-- ==== Sys2Proof/Machine/Press.lean ====
section
/-! DEFINITION. Press instructions as their issuer meets them (R413 to R427): halves of pacts, waits and queries, and the
single-end commands. -/

namespace Sys2Proof.Machine

/-- An instruction of a press: a port whose link does not exist, or leaves the crew, traps with PARAM. -/
def portChk (port : BitVec 2) (s : State) : Option Stop := if (myPress s port).isNone then some (paramStop 0) else none

/-- A plain press instruction. -/
def pressBody (h : Hdr) (port : BitVec 2) (srcs : List Src) (dsts : List Dst) (eff : Nat → Bool → Ops → State → Eff) : Body :=
  { Body.mk' h .press srcs dsts (fun o s =>
      match myPress s port with
      | some (p, far, _) => eff p far o s
      | none => .wait s .message 0) with
    light := false
    chk := fun _ s => portChk port s }

/-! ## Starting a pact (R417) -/

/-- The pact of this end that an operand fault of this end has suspended, with a tag and a ROLE: nothing else is compared (R241). -/
def suspended (p : Press) (far : Bool) (tag : BitVec 8) (r : BitVec 320) : Option PressEntry :=
  p.queue.find? fun e => e.op.isPact && e.tag = tag && e.state = .susp && bit (e.recOf far) 0 = bit r 0 &&
    (if far = e.leadFar then e.causes.faultA else e.causes.faultB)

/-- The record's check by its opcode (R419). -/
def recordOk (s : State) (press : Nat) (op : PressOp) (r : BitVec 320) : Bool :=
  match op with
  | .pmm => shapeOk s r
  | .pdsc => descOk s press false r
  | _ => descOk s press true r

/-- The holds that a lead's record shows at issue; a range that does not translate is left to formation. -/
def leadHolds (s : State) (op : PressOp) (r : BitVec 320) : List Hold :=
  let user := s.me.user
  let hold (agent : Nat) (w : Bool) (x : Nat × Nat) : List Hold :=
    match pieces s s.curCore s.myCtx user (if w then .write else .read) (x.1 : Nat) x.2 with
    | .ok l => holdsOf agent 0 s.myCtx w (joinPieces l)
    | _ => []
  if bit r 0 then []
  else match op with
    | .pmm =>
      let p := shapeOf r
      (shapeSpan p).flatMap (hold 4 true) ++
        (if p.osrc < 2 then (opRanges p (opIndex s s.curCore p)).flatMap (hold 3 false) else [])
    | .pdsc => let d := descOf r; hold 5 true (d.span false) ++ hold 5 false d.rows
    | _ =>
      let d := descOf r
      hold 5 true (d.span true) ++ hold 5 false d.scores ++ (if d.rsrc then [] else hold 5 false d.rows)

/-- A half of this end with the tag is in the table. -/
def dupHalf (p : Press) (far : Bool) (tag : BitVec 8) : Bool := p.halves.any fun h => h.far = far && h.tag = tag

/-- The rendezvous table is full for a tag: four other pacts wait for their second half (R225). -/
def tableFull (p : Press) (tag : BitVec 8) : Bool :=
  let tags := (p.halves.map fun h => h.tag).eraseDups
  !tags.contains tag && 4 ≤ tags.length

/-- The checks of a pact instruction, in the order of R417: the record's come before the search for a suspended pact. -/
def pactChk (op : PressOp) (port : BitVec 2) (tag : BitVec 8) (o : Ops) (s : State) : Option Stop :=
  match myPress s port with
  | none => some (paramStop 0)
  | some (p, far, own) =>
    if !recordOk s p op o.rcd then some (paramStop 0)
    else if (suspended (s.press p) far tag o.rcd).isSome then none
    else if holdsTooMany (leadHolds s op o.rcd) || holdsSelfClash (leadHolds s op o.rcd) then some (paramStop 0)
    else if dupHalf (s.press p) far tag then some (paramStop tag.toNat)
    else
      let rk := pactRank op o.rcd own
      let lpr := s.me.csr.lpr
      if !bit lpr 63 && rk ≤ fld lpr 0 13 then some (.trap 10 RORD 0 (word (rk + fld lpr 0 13 * 65536)) none) else none

/-- The factor that a record's pact reads at issue: a PMM with SCL has one (R462). -/
def scaleFactor (op : PressOp) (r : BitVec 320) (a : Word) : Word := if op = .pmm && (shapeOf r).scl then a else 0

/-- The effect of a pact instruction once it has been debited. A half that has waited for room waits on while another half of its end,
entered in the meantime, has its tag: PARAM is a check at issue (DESIGN CHOICE, log entry 133). -/
def pactEff (op : PressOp) (port : BitVec 2) (tag : BitVec 8) (o : Ops) (s : State) : Eff :=
  match myPress s port with
  | none => .wait s .pressQueue 0
  | some (p, far, _) =>
    match suspended (s.press p) far tag o.rcd with
    | some e =>
      let f (x : PressEntry) : PressEntry :=
        if x.id ≠ e.id then x
        else { x with causes := if far = x.leadFar then { x.causes with faultA := false } else { x.causes with faultB := false } }
      .hold (s.modPress p fun q => { q with queue := q.queue.map f }) .pact e.id
    | none =>
      if dupHalf (s.press p) far tag || tableFull (s.press p) tag then .wait s .pressQueue 0
      else
        let (id, s) := match (s.press p).halves.find? fun h => h.far ≠ far && h.tag = tag with
          | some h => (h.id, s)
          | none => s.fresh
        let s := joinPact s p far tag id
        .hold (s.modPress p fun q => { q with
          halves := q.halves ++ [⟨op, o.rcd, far, tag, s.me.ref, scaleFactor op o.rcd o.a, id⟩]
          past := q.past.filter fun x => !(x.1 = far && x.2.tag = tag) }) .pact id

/-- A pact instruction. -/
def pactBody (h : Hdr) (op : PressOp) (kind : RecKind) (port : BitVec 2) (tag : BitVec 8) (blk : BitVec 384) : Body :=
  { Body.mk' h .press [.blk kind blk] [] (pactEff op port tag) with
    light := false
    blk := true
    chk := pactChk op port tag
    units := fun o s =>
      match myPress s port with
      | some (p, far, _) => if (suspended (s.press p) far tag o.rcd).isSome then 1 else pactUnits op o.rcd
      | none => 1 }

def bodyPmm (h : Hdr) (port : BitVec 2) (tag : BitVec 8) (blk : BitVec 384) : Body := pactBody h .pmm .shape port tag blk
def bodyPdsc (h : Hdr) (port : BitVec 2) (tag : BitVec 8) (blk : BitVec 384) : Body := pactBody h .pdsc .descent port tag blk
def bodyPdgr (h : Hdr) (port : BitVec 2) (tag : BitVec 8) (blk : BitVec 384) : Body := pactBody h .pdgr .descent port tag blk

/-! ## Waiting, querying and cancelling (R420 to R422) -/

/-- Live pacts with the tag on the press that the thread joined or ordered a PRDL of. -/
def Thread.waitsOn (t : Thread) (s : State) (press : Nat) (tag : BitVec 8) : List Nat :=
  (t.joined.filter fun j => j.press = press && j.tag = tag && pactLive s j.pact).map (·.pact)

def bodyPwait (h : Hdr) (port : BitVec 2) (tag : BitVec 8) : Body :=
  pressBody h port [] [] fun p _ _ s => if (s.me.waitsOn s p tag).isEmpty then .done s else .wait s .press (keyTag p tag)

/-- The word of Table 18.3. -/
def pqryWord (p : Press) (far : Bool) (tag : BitVec 8) : Word :=
  match newestPact p far tag with
  | none => 0
  | some e => word (e.code + 8 + p.queue.length * 16 + b2n (bit (e.recOf far) 0) * 128 + e.kdone % 2 ^ 20 * 2 ^ 12 +
      e.gran % 2 ^ 16 * 2 ^ 32)

def bodyPqry (h : Hdr) (d : BitVec 5) (port : BitVec 2) (tag : BitVec 8) : Body :=
  pressBody h port [] [.g d] fun p far o s => effG (some 1) d (fun _ => (pqryWord (s.press p) far tag, 0)) o s

/-- PABT (Table 18.4). -/
def pabtEff (tag : BitVec 8) (p : Nat) (far : Bool) (_ : Ops) (s : State) : Eff :=
  match newestPact (s.press p) far tag with
  | none => .done s
  | some e =>
    match e.state with
    | .half =>
      match (s.press p).halves.find? fun h => h.far = far && h.tag = tag with
      | some h => match cancelHalf s p h PTIMEO (word (tagAux p far tag + 2048)) with
        | .ok s => .done s
        | .held n => .wait (s.holdBar n (.press h.id)) .press (keyTag p tag)
      | none => .done s
    | .queued | .susp => match cancelPact s p e with
      | .ok s => .done s
      | .held n => .wait (s.holdBar n (.press e.id)) .press (keyTag p tag)
    | .stream =>
      let f (x : PressEntry) : PressEntry := if x.gang = e.gang && x.op.isPact then { x with abort := true } else x
      let s := { s with presses := s.presses.map fun q => (q.1, { q.2 with queue := q.2.queue.map f }) }
      .hold s .press e.id
    | _ => .done s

**THE PROBLEM**
What lines in the data above contain the word "none"? Show them all.

**FINAL ANSWER**
def portChk (port : BitVec 2) (s : State) : Option Stop := if (myPress s port).isNone then some (paramStop 0) else none
      | none => .wait s .message 0) with
  | none => some (paramStop 0)
    else if (suspended (s.press p) far tag o.rcd).isSome then none
      if !bit lpr 63 && rk ≤ fld lpr 0 13 then some (.trap 10 RORD 0 (word (rk + fld lpr 0 13 * 65536)) none) else none
  | none => .wait s .pressQueue 0
    | none =>
          | none => s.fresh
      | none => 1 }
  | none => 0
  | none => .done s
      | none => .done s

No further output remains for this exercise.